Rabu, 07 September 2016

aku tidak menyerah, hanya saja kaki kecilku ingin beristirahan sejenak

Aku menulis untuk menasehati dirku sendiri, atau mungkin aku sedang membujuk diriku sendiri yang diam-diam kesal pada keakuanku. 

Belajar tidak hanya mengenai proses, belajar juga berarti bersedia bersabar pada setiap ketidakmapuan. 

Kata ini menjadi penenang ketika harus tersandung oleh kerikil kecil yang menusuk dan menghambat jalan. Namun bukan berarti itu menjadi alasan untuk berhenti dan patah. Ya tentu saja bagi orang-orang yang telah dewasa ini menjadi mudah, tapi tidak mudah bagi anak kecil yang berpura-pura menjadi dewasa. Mereka telah berteriak mendukung untuk terus maju, menjadi tutor dan mengajak untuk berlari bahkan menjadi harapan dan kepercayaan.

 Lalu mengapa aku masih berdiri disini?, di persimpangan hatiku, setiap riak fikiranku aku mengerti posisi mereka yang mengiginkanku maju, aku mengerti bahwa semua menginkan yang terbaik bagiku, agar aku tak tertinggal jauh, agar aku berlari, agar aku terus memperpendek jarak yang telah kubuat diantara mereka. 

Sesungguhnya aku ingin berlari, aku ingin, sangat ingin. Tapi kakiku sakit, ada kerikil tajam yang harus kukeluarkan dulu dari telapak kakiku. Aku mencoba berlari tapi dalam perjalanan aku kesakitan, semakin sakit dan jatuh. Yaaa aku terjatuh, aku tersungkur ditengah perjalanan, bukan karena aku menyerah tapi aku hanya tak kuat lagi untuk berlari. 

Seolah riak-riak dukungan menjadi himpitan bagiku. Aku mengerti mereka tak menghimpitku, aku saja yang sedang kesakitan dan tak mampu berdiri. Lalu kubungkus bebanku dalam diam dan mulai berlari lagi dan lagi.

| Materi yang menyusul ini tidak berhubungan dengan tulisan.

-- ==== Sys2Proof/Machine/Dispatch.lean ====
section
/-! DEFINITION. One arm per command: the direct call of its meaning. -/
namespace Sys2Proof.Machine

/-- The effect of a command on everything but the queue of commands. -/
def exec (i : Instr) (s : State) : Host.Outcome State Fault Refusal :=
  match i with
  | .powerOnReset straps pins => Sys2Proof.Machine.execPowerOnReset straps pins s
  | .timebaseTick => Sys2Proof.Machine.execTimebaseTick s
  | .entrancePinChange l level => Sys2Proof.Machine.execEntrancePinChange l level s
  | .syncLineChange sc level => Sys2Proof.Machine.execSyncLineChange sc level s
  | .staleTimerExpiry c => Sys2Proof.Machine.execStaleTimerExpiry c s
  | .lostTimerExpiry c => Sys2Proof.Machine.execLostTimerExpiry c s
  | .gapTimerExpiry c => Sys2Proof.Machine.execGapTimerExpiry c s
  | .filterTimerExpiry l => Sys2Proof.Machine.execFilterTimerExpiry l s
  | .offsetTimerExpiry sc => Sys2Proof.Machine.execOffsetTimerExpiry sc s
  | .cycleTimerExpiry sc => Sys2Proof.Machine.execCycleTimerExpiry sc s
  | .intakeWriteBeat p a d en => Sys2Proof.Machine.execIntakeWriteBeat p a d en s
  | .intakeReadBeat p a => Sys2Proof.Machine.execIntakeReadBeat p a s
  | .intakeReadReturn => Sys2Proof.Machine.execIntakeReadReturn s
  | .intakeOffBeat p a op => Sys2Proof.Machine.execIntakeOffBeat p a op s
  | .screenReadBeat p a => Sys2Proof.Machine.execScreenReadBeat p a s
  | .screenWriteBeat p a d en => Sys2Proof.Machine.execScreenWriteBeat p a d en s
  | .screenOffBeat p a op => Sys2Proof.Machine.execScreenOffBeat p a op s
  | .plainBeat p a op => Sys2Proof.Machine.execPlainBeat p a op s
  | .configWrite p a d en => Sys2Proof.Machine.execConfigWrite p a d en s
  | .descriptorWrite p a d en => Sys2Proof.Machine.execDescriptorWrite p a d en s
  | .passReadReturn => Sys2Proof.Machine.execPassReadReturn s
  | .attentionSummaryRead p a => Sys2Proof.Machine.execAttentionSummaryRead p a s
  | .consumerIndexWrite p v => Sys2Proof.Machine.execConsumerIndexWrite p v s
  | .liveWriteAbsorbed p a d en => Sys2Proof.Machine.execLiveWriteAbsorbed p a d en s
  | .unknownCode p o code f => Sys2Proof.Machine.execUnknownCode p o code f s
  | .restart p f => Sys2Proof.Machine.execRestart p f s
  | .restartWaitIdle p f => Sys2Proof.Machine.execRestartWaitIdle p f s
  | .arm p c f => Sys2Proof.Machine.execArm p c f s
  | .disarm p c f => Sys2Proof.Machine.execDisarm p c f s
  | .skip p c f => Sys2Proof.Machine.execSkip p c f s
  | .reset p c f => Sys2Proof.Machine.execReset p c f s
  | .evalRun p c f => Sys2Proof.Machine.execEvalRun p c f s
  | .evalPause p c f => Sys2Proof.Machine.execEvalPause p c f s
  | .evalStop p c f => Sys2Proof.Machine.execEvalStop p c f s
  | .relearn p c f => Sys2Proof.Machine.execRelearn p c f s
  | .enable p sc f => Sys2Proof.Machine.execEnable p sc f s
  | .disable p sc f => Sys2Proof.Machine.execDisable p sc f s
  | .commit p sc f => Sys2Proof.Machine.execCommit p sc f s
  | .engineEnable p f => Sys2Proof.Machine.execEngineEnable p f s
  | .engineDisable p f => Sys2Proof.Machine.execEngineDisable p f s
  | .start p f => Sys2Proof.Machine.execStart p f s
  | .snapshotArm p f => Sys2Proof.Machine.execSnapshotArm p f s
  | .abort p f => Sys2Proof.Machine.execAbort p f s
  | .arbiterGrant => Sys2Proof.Machine.execArbiterGrant s
  | .composerFetchHanding => Sys2Proof.Machine.execComposerFetchHanding s
  | .composerFetchReturn => Sys2Proof.Machine.execComposerFetchReturn s
  | .descriptorLoad => Sys2Proof.Machine.execDescriptorLoad s
  | .descriptorLoadReturn => Sys2Proof.Machine.execDescriptorLoadReturn s
  | .copyRead => Sys2Proof.Machine.execCopyRead s
  | .copyReadReturn => Sys2Proof.Machine.execCopyReadReturn s
  | .copyWrite => Sys2Proof.Machine.execCopyWrite s
  | .descriptorWriteBack => Sys2Proof.Machine.execDescriptorWriteBack s
  | .armWrite => Sys2Proof.Machine.execArmWrite s
  | .reportHanding => Sys2Proof.Machine.execReportHanding s

end Sys2Proof.Machine
end

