-- ==== Sys2Proof/Certificates/Slice0/Obligations.lean ====
section
/-!
DEFINITION. The statements for the provers. `s.quiet` says that no beat is held back at the upstream port;
a frame is written as the state with the fields named taken from the next state, or as an equation of the
whole state.
-/

open Sys2Proof
open Sys2Proof.Machine

/-! ### One step -/

/-- A step runs the command at the front of the queue on the state with the queue's rest; with no command
waiting the part idles (the model's choice, log entry 3). -/
def Obligations.StepRunsFrontOrIdles : Prop :=
  ∀ (s : State) (i : Instr) (rest : List Instr),
    step { s with pending := i :: rest } = exec i { s with pending := rest } ∧
      step { s with pending := [] } = .next { s with pending := [] }

/-! ### Reset and the Timebase -/

/-- R27, R147: every camera, and the engine, after a power-on reset, whatever the state before, the straps
and the inputs. -/
def Obligations.PowerOnResetBlocks : Prop :=
  ∀ (s : State) (straps : Straps) (pins : Pins),
    ∃ t, exec (.powerOnReset straps pins) s = .next t ∧
      (∀ c, (t.cam c).chan = .disarmed ∧ (t.cam c).slots = List.replicate 4 ⟨.free, 0⟩ ∧
        (t.cam c).ready = [] ∧ (t.cam c).intake = none ∧ (t.cam c).dropRun = false ∧
        (t.cam c).started = 0 ∧ (t.cam c).completed = 0 ∧ (t.cam c).truncated = 0 ∧
        (t.cam c).dropped = 0 ∧ (t.cam c).staleTimer = none ∧ (t.cam c).lostTimer = none ∧
        (t.cam c).gapTimer = none ∧ (t.cam c).geom = ⟨0, 0, 0, 0, 4⟩ ∧
        (t.cam c).cfg = CamSettings.default) ∧
      t.engine.state = .disabled ∧ t.engine.enable = false ∧ t.engine.pending = 0 ∧
      t.engine.continuation = none ∧ t.engine.held = [] ∧ t.engine.running = none ∧
      t.engine.loaded = none ∧ t.engine.source = none ∧ t.engine.coalesced = 0 ∧
      (∀ n : DescId, (t.engine.copyOf n).enabled = false ∧ (t.engine.copyOf n).isArmed = false ∧
        (t.engine.copyOf n).trigger = .none ∧ (t.engine.copyOf n).cameraNat = 0 ∧
        (t.engine.copyOf n).remaining = 0) ∧
      t.dram = s.dram

/-- A layout with pane count 0 and every pane field 0 (R84). -/
def Sys2Proof.Claim.emptyLayout (l : Layout) : Prop :=
  l.count = 0 ∧ ∀ i : Fin 8, l.panes[i] = ⟨0, 0, 0, 0, 0, 0, 0, 0, 0, 0⟩

/-- Five empty layouts. -/
def Sys2Proof.Claim.emptyLayouts (ls : Layouts) : Prop :=
  Claim.emptyLayout ls.normal ∧ ∀ i : Fin 4, Claim.emptyLayout ls.entrance[i]

/-- R80: the power-on defaults of the working screen settings. -/
def Sys2Proof.Claim.screenDefaults (w : ScrSettings) : Prop :=
  w.base = 0 ∧ w.ws = 0 ∧ w.hs = 0 ∧ w.mode = .readStart ∧ w.latchMode = 0 ∧ w.falling = false ∧
    w.syncEdge = 0 ∧ w.offsetTime = 0 ∧ w.cyclePeriod = 20000 ∧ w.border = 4 ∧
    w.background = ⟨16, 128, 16, 128⟩ ∧ w.lost = ⟨128, 128, 128, 128⟩ ∧
    w.stale = ⟨210, 16, 210, 146⟩ ∧ w.warn = ⟨81, 90, 81, 240⟩ ∧ Claim.emptyLayouts w.staged
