/-- The old set retires and the new one is installed (R90, steps 3 to 5). -/
theorem State.install_retire {s : State} {sc : ScrId} (hr : (s.screen sc).retiring = none)
    (choice : LayoutChoice) :
    (s.retire sc).install sc choice =
      (s.setScreen sc
        { (s.screen sc).retired with
          active := some (s.newSet (s.screen sc) choice)
          choice := some choice
          latchCount := (s.screen sc).latchCount + 1
          state := .running
          misuse := false }).slotsBy fun c j q =>
        (retireSlot sc (s.screen sc) c j q).withTags
          (setTags sc .active (some (s.newSet (s.screen sc) choice)) c j) := by
  have hscreen : (s.retire sc).screen sc = (s.screen sc).retired := by
    rw [State.retire_eq hr, State.screen_slotsBy, State.screen_setScreen_self]
  have hset : (s.retire sc).newSet (s.screen sc).retired choice = s.newSet (s.screen sc) choice := by
    refine State.newSet_congr (fun c => ?_) rfl rfl choice
    rw [State.retire_eq hr, State.cam_slotsBy]
    rfl
  rw [State.install_eq, hscreen, hset, State.retire_eq hr, State.setScreen_slotsBy,
    State.setScreen_setScreen, State.slotsBy_slotsBy]
  rfl

/-- What a latch of screen `sc` makes of the state, for the layout choice and the set given (R90). -/
def State.latchedWith (s : State) (sc : ScrId) (choice : LayoutChoice) (hs : HoldSet) : State :=
  { (s.setScreen sc ((s.screen sc).latched hs choice)).slotsBy (latchTags sc (s.screen sc) hs) with
    words := (s.setMailbox (.screen sc)
      ((s.mailbox (.screen sc)).commitEnded (s.screen sc))).words
    ring := (s.reportLayout sc choice).ring
    attention := (s.reportLayout sc choice).attention
    arb := (s.reportLayout sc choice).arb }

theorem State.performLatch_eq {s : State} {sc : ScrId} (hr : (s.screen sc).retiring = none) :
    s.performLatch sc =
      s.latchedWith sc (s.chooseLayout (s.screen sc).layoutsNow)
        (s.newSet (s.screen sc).committedNow (s.chooseLayout (s.screen sc).layoutsNow)) := by
  have hu : s.applyCommit sc =
      { s with
        screens := (s.setScreen sc (s.screen sc).committedNow).screens
        words := (s.setMailbox (.screen sc)
          ((s.mailbox (.screen sc)).commitEnded (s.screen sc))).words } := by
    rw [State.applyCommit_eq, State.setMailbox_eq]
    rfl
  have hy : (s.applyCommit sc).screen sc = (s.screen sc).committedNow := by
    rw [State.applyCommit_eq, State.screen_setMailbox, State.screen_setScreen_self]
  have hchoice : (s.applyCommit sc).chooseLayout ((s.applyCommit sc).screen sc).committed =
      s.chooseLayout (s.screen sc).layoutsNow := by
    rw [hy, hu]
    rfl
  rw [State.performLatch, hchoice]
  generalize s.chooseLayout (s.screen sc).layoutsNow = choice
  have hrep : (s.applyCommit sc).reportLayout sc choice =
      { s with
        screens := (s.setScreen sc (s.screen sc).committedNow).screens
        words := (s.setMailbox (.screen sc)
          ((s.mailbox (.screen sc)).commitEnded (s.screen sc))).words
        ring := (s.reportLayout sc choice).ring
        attention := (s.reportLayout sc choice).attention
        arb := (s.reportLayout sc choice).arb } := by
    have hown : (s.setScreen sc (s.screen sc).committedNow).screens[sc] =
        (s.screen sc).committedNow := State.screen_setScreen_self ..
    rw [hu, State.reportLayout_update s _ _ (by rw [hown]; rfl) (by rw [hown]; rfl),
      State.reportLayout_eq]
  rw [hrep]
  generalize hv : State.mk .. = v
  have hvy : v.screen sc = (s.screen sc).committedNow := by
    rw [← hv]
    exact State.screen_setScreen_self ..
  rw [State.install_retire (by rw [hvy]; exact hr), hvy]
  have hset : v.newSet (s.screen sc).committedNow choice = s.newSet (s.screen sc).committedNow choice :=
    State.newSet_congr (fun c => by rw [← hv]; rfl) rfl rfl choice
  rw [hset]
  generalize s.newSet (s.screen sc).committedNow choice = hs
  have hscreens : (v.setScreen sc ((s.screen sc).latched hs choice)).screens =
      (s.setScreen sc ((s.screen sc).latched hs choice)).screens := by
    have htwice := congrArg State.screens (State.setScreen_setScreen s sc
      (s.screen sc).committedNow ((s.screen sc).latched hs choice))
    rw [← hv]
    exact htwice
  show State.slotsBy { v with
    screens := (v.setScreen sc ((s.screen sc).latched hs choice)).screens } (latchTags sc (s.screen sc) hs) = _
  rw [hscreens, ← hv]
  rfl
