-- ==== Sys2Proof/Machine/Dispatch.lean ====
section
/-! DEFINITION. The meaning of every instruction, one arm each (spec/30_encoding.md R43). -/

namespace Sys2Proof.Machine

def exec (i : Instr) (s : State) : Host.Outcome State Fault Refusal :=
  match i with
  | .wra din => Sys2Proof.Machine.execWra din s
  | .wrb din => Sys2Proof.Machine.execWrb din s
  | .rdr => Sys2Proof.Machine.execRdr s
  | .rdst => Sys2Proof.Machine.execRdst s
  | .fromint => Sys2Proof.Machine.execFromint s
  | .toint => Sys2Proof.Machine.execToint s
  | .touint => Sys2Proof.Machine.execTouint s
  | .fromuint => Sys2Proof.Machine.execFromuint s
  | .add => Sys2Proof.Machine.execAdd s
  | .sub => Sys2Proof.Machine.execSub s
  | .abs => Sys2Proof.Machine.execAbs s
  | .inv => Sys2Proof.Machine.execInv s
  | .avg => Sys2Proof.Machine.execAvg s
  | .gavg => Sys2Proof.Machine.execGavg s
  | .mul => Sys2Proof.Machine.execMul s
  | .div => Sys2Proof.Machine.execDiv s
  | .shift => Sys2Proof.Machine.execShift s
  | .pow => Sys2Proof.Machine.execPow s
  | .sqrt => Sys2Proof.Machine.execSqrt s
  | .log2 => Sys2Proof.Machine.execLog2 s
  | .exp2 => Sys2Proof.Machine.execExp2 s
  | .exp => Sys2Proof.Machine.execExp s

end Sys2Proof.Machine
end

Tapi ternyata semakin aku mencoba kerikilnya semakin menyakitiku. Lalu kuputuskan untuk diam, kuputuskan untuk berhenti dan menerima kalau aku harus berhenti disini. Lalu biarlah jarak membentangkan aku dan kalian. 

Entah aku mencoba membuat apologi tentang ketidakmampuanku, tapi apa yang harus kulakukan,kakiku tak cukup kuat sekarang.  Mungkin sesekali kita harus berhenti sejenak, melepaskan kerikil yang mengganjal, membiarkan kesakitan menjadi teman, diam dan tak harus melawan kesakitan. Sesekali kesakitan menginginkan kita beristirahat, melemah sampai saatnya dia pergi dan membiarkan kita kembali berlari dan berjuang. 

Maafkan aku, DIRIKU… keakuanku telah memaksamu terlalu jauh, maka kubiarkan engkau menangis sesukamu, kamu berhak beristirahat dan terlelap. Kamu tak harus selalu berjuang untuk keakuanku. Maka biarkan malam ini kita bersandar di Gua dan menidurkan ambisi yang melelahkanmu dan membuatku lupa dengan keadaanmu. Mari kita bersantai meminum segelas anggur yang memabukkan. Hingga kita terlelap. Lalu biarkan matahari pagi membangunkan kita lalu berjuang kembali. Biarkan mereka pergi, tak apa jika kita tertinggal,setidaknya kita telah beristirahan dan menumbuhkan benih-benih mimpi yang ingin di perjuangkan esok pagi.. 

Maka apakah kau setuju denganku, maafkan keakuanku dan marilah berdamai dengan dirku, kesalahanku dan ketidakmampuanku hari ini. Aku berjanji besok kita akan jauh lebih kuat. BUkankah hidup tak selalu berada di puncak?? Bukankah hari ini telah mengajarkan kita tentang cerita gelas kosong? Buknkah hari ini mengajarkan kita untuk banyak menunduk dan jauh lebih sadar bahwa diatas langit masih ada langit??. Diriku, genggamlah tanganku dan dan mari berterimakasih  pada setiap kegagalan.